Detailed Description

Complete technical specification and implementation details from the patent document.

In conventional oil fields operations, water quality monitoring in terms of oil in produced water does not receive attention commensurate with their economic and environmental importance. Operations and Engineering in oil trains, often called as GOSPs, rely on sampling data and in some cases on online expensive tools that ignore the complex interplay of flow regimes, chemicals, and emulsions on oil content during crude production. These conventional methods cannot measure the large volume of oil in produced water and uses only a fraction of sample to represent the entire produced water stream.

Machine learning (ML) is a type of artificial intelligence (AI) that allows software applications to become more accurate at predicting outcomes without being explicitly programmed to do so. Machine learning algorithms use historical data as input to predict new output values to train a machine learning model. Mathematically, a feature is an input variable of the machine learning model, and a label is an output variable of the machine learning model. The machine learning model defines the relationship between features and label. The machine learning model is trained by optimizing an objective function (e.g., an error score) using training dataset to find an optimal solution of machine learning model parameters. The objective function is optimized by plugging candidate solutions into a model to find a particular solution with optimal value of the objective function against the training dataset.

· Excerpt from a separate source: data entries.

-- ==== Sys2Proof/Machine/Flags.lean ====
section
/-! DEFINITION. The status, fault, control and interrupt registers as the host reads them, and the interrupt output
(10_state.md R22 to R25, R33, R41; 60_exceptions.md R203). -/

namespace Sys2Proof.Machine

/-- A flag as the number 2^bit or 0. -/
def bitAt (b : Bool) (bit : Nat) : Word := if b then word (2 ^ bit) else 0

/-- `STATUS.BUSY` (R22). -/
def busy (s : State) : Bool := s.inFlight.isSome

/-- `STATUS.FAULT` (R22). -/
def faulted (s : State) : Bool := s.recorded.isSome

/-- STATUS (R22); bits 31:6 read 0. -/
def statusWord (s : State) : Word :=
  bitAt (busy s) 0 ||| bitAt s.done 1 ||| bitAt (faulted s) 2 ||| bitAt s.eos 3 ||| bitAt s.rd.eod 4 |||
    bitAt s.rd.marker 5

/-- FAULT (R23): the code of the recorded fault, 0 for none. -/
def faultWord (s : State) : Word :=
  match s.recorded with
  | none => 0
  | some r => (faultNumber r.code).setWidth 32

/-- FAULT_INFO (R23). -/
def faultInfoWord (s : State) : Word :=
  match s.recorded with
  | none => 0
  | some r => r.info

/-- CTRL (R24): SRST and the reserved bits read 0. -/
def ctrlWord (s : State) : Word := bitAt s.doneIe 1 ||| bitAt s.faultIe 2

/-- IRQ (R25). -/
def irqWord (s : State) : Word := bitAt s.doneP 0 ||| bitAt s.faultP 1

/-- The interrupt output (R25, R203). -/
def irqOutput (s : State) : Bool := (s.doneP && s.doneIe) || (s.faultP && s.faultIe)

/-- SLOTVALID (R33). -/
def slotValidWord (s : State) : Word :=
  bitAt (slotOf s 0).valid 0 ||| bitAt (slotOf s 1).valid 1 ||| bitAt (slotOf s 2).valid 2 |||
    bitAt (slotOf s 3).valid 3 ||| bitAt (slotOf s 4).valid 4 ||| bitAt (slotOf s 5).valid 5

/-- RD_CNT (R28): `RD_CNT[4:0]` = RCNT. -/
def rdCntWord (s : State) : Word := s.rd.cnt.setWidth 32

/-- WR_ACC (R30): `WR_ACC[7:0]` = WACC, `WR_ACC[11:8]` = WCNT. -/
def wrAccWord (s : State) : Word := (s.wr.cnt ++ s.wr.acc).setWidth 32

/-- A CTRL write without SRST stores the two enables (R24). -/
def setCtrl (v : Word) (s : State) : State := { s with doneIe := v.getLsbD 1, faultIe := v.getLsbD 2 }

/-- An IRQ write: a bit written 1 clears its pending bit (R25). -/
def clearIrq (v : Word) (s : State) : State :=
  { s with doneP := s.doneP && !v.getLsbD 0, faultP := s.faultP && !v.getLsbD 1 }

end Sys2Proof.Machine
end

In game theory, Shapley values represent the marginal contribution of each player to the end result. When a machine learning model is viewed as a game in which individual features “cooperate” together to produce an output, i.e., a model prediction, Shapley values attribute the prediction to each of the input features. Python is a computer programming language often used to build websites and software, automate tasks, and conduct data analysis. SHAP is a Python library that uses Shapley values to explain the output of any machine learning model. Explainable artificial intelligence (XAI) is a set of processes and methods that allows human users to comprehend and trust the results and output created by machine learning algorithms. Explainable AI is used to describe an AI model, its expected impact and potential biases.

This summary is provided to introduce a selection of concepts that are further described below in the detailed description. This summary is not intended to identify key or essential features of the claimed subject matter, nor is it intended to be used as an aid in limiting the scope of the claimed subject matter.

In one aspect, embodiments disclosed herein relate to workflows and methods to perform machine learning based analysis of oil in produced water considering the difficulties mentioned above. These workflows and methods allow measuring the large volume of oil in produced water reliably.

In one or more embodiments, a method to perform oil in produced water analysis includes steps of generating a time-series and physics based machine learning model of a gas oil separation plant; generating, based on machine learning model coefficients and outputs of soft sensors, advisory actionable items for maintaining a crude oil quality within a pre-determined threshold; and presenting, to a user, the advisory actionable items. The step of generating the time-series and physics based machine learning model includes performing feature engineering based on one or more of calculating missing flow rates using mass balance, calculating water concentration of output from a low pressure production trap (LPPT) of the gas oil separation plant, and estimating water fraction out of a dehydrator of the gas oil separation plant. The step of generating the time-series and physics based machine learning model further includes augmenting the time-series and physics based machine learning model with natural language processing inputs from the user.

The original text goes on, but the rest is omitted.